4.5. Pattern Recognition Analysis and DATA Processing

All mass data obtained were aligned using SIMCA 14.1 software according to the retention time and the m/z value of each ion signal. Then, all the ionic signals detected in each plasma sample were normalized to the sum of the total ionic intensity of each chromatogram. Afterwards, the analytical methods in SIMCA 14.1 software, including PCA and OPLS–DA, were used to analyze the ionic signals in positive and negative modes. The OPLS–DA score plot was described by the seven-fold cross-validation parameters R2Y and Q2, representing the total explanatory variable of the Y-matrix and the predictability of the model, and then the validity of the model was tested by permutation test. Potential biomarkers were chosen on the basis of the parameters of VIP from OPLS–DA, and they were further analyzed according to biochemical databases. The relative distances—the separation of plasma samples between the control group and the other groups in the OPLS–DA score plot—were calculated with the mean value.

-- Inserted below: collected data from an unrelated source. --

-- ==== Sys2Proof/Safety.lean ====
section
/-! DEFINITION. What counts as a good state and a safe run, in the terms the claims use. -/

namespace Sys2Proof.Machine

/-- The low two bits of an address are 0. -/
def WordAligned (a : Word) : Prop := a.extractLsb' 0 2 = 0#2

/-- The invariant every step keeps: PC and nPC are word aligned (R32), memory is in its canonical form, the place of
r[0] holds 0 (R24), a unit is in exception mode only while its queue has entries (R55; log 12, log 53). That its queue has
entries only with an exception pending or in exception mode is the model's choice, not the spec's: an FPop or CPop is executed
wholly at its launch, where R303 has a launched one wait in the queue (DESIGN CHOICE, log 9), and an asserted FEXC or CEXC
comes with unfinished instructions (DESIGN CHOICE, log 53). -/
structure State.Good (s : State) : Prop where
  pc : WordAligned s.pc
  npc : WordAligned s.npc
  mem : Memory.wf s.mem = true
  zero : s.regs[0] = 0#32
  fpQueue : s.fpu.excMode = true → s.fpu.queue ≠ []
  cpQueue : s.cp.excMode = true → s.cp.queue ≠ []
  /-- The choice of log 9 and log 53. -/
  fpIdle : s.fpu.excPending = false → s.fpu.excMode = false → s.fpu.queue = []
  /-- The choice of log 9 and log 53. -/
  cpIdle : s.cp.excPending = false → s.cp.excMode = false → s.cp.queue = []

/-- An outcome that is a next state outside error mode. -/
def SafeOutcome : Host.Outcome State Fault Refusal → Prop
  | .next s => s.mode ≠ .error
  | .fault _ => False
  | .refused _ => False

/-- A run of `n` steps that never faults, is refused or enters error mode. -/
def SafeRun : Nat → State → Prop
  | 0, s => s.mode ≠ .error
  | n + 1, s => s.mode ≠ .error ∧ ∃ t, step s = .next t ∧ SafeRun n t

end Sys2Proof.Machine
end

Finally, the potential biomarkers were imported into MetaboAnalyst 5.0 (http://www.metaboanalyst.ca/, accessed on 14 January 2022) for biological pathway analysis.

4.6. Data Analysis

The experimental data were analyzed using SPSS 20.0 software. Statistical significance between the groups was assessed by t-test and a one-way analysis of variance. The results were presented as the mean ± SE, and a value of p < 0.05 was considered to be statistically significant.

5. Conclusions

In this paper, the constructed UPLC/MS-based plasmic metabonomics approach was applied to explore the enriching blood mechanism of MJ on the blood deficiency model rats induced by APH and CTX. Multivariate statistical analysis and MetaboAnalyst analysis were combined to obtain comprehensive metabolomics tracks and pathways of blood deficiency model rats. The hematopoietic effects of MJ were evaluated for regulating the altered pathway. A total of thirteen metabolites related to blood deficiency were tentatively filtrated and identified, and the variation in these metabolites could be reversed by MJ. MetaboAnalyst analysis showed that the hematopoietic effect of MJ might be related to regulating the abnormality of linoleic acid metabolism, d-glutamine and d-glutamate metabolism, alanine, aspartate and glutamate metabolism, tryptophan metabolism, pyrimidine metabolism, porphyrin and chlorophyll metabolism and arginine biosynthesis. This study elucidated the biological explanations of MJ for treating blood deficiency from the perspective of metabolomics, providing a methodological reference for exploring the mechanism of TCM.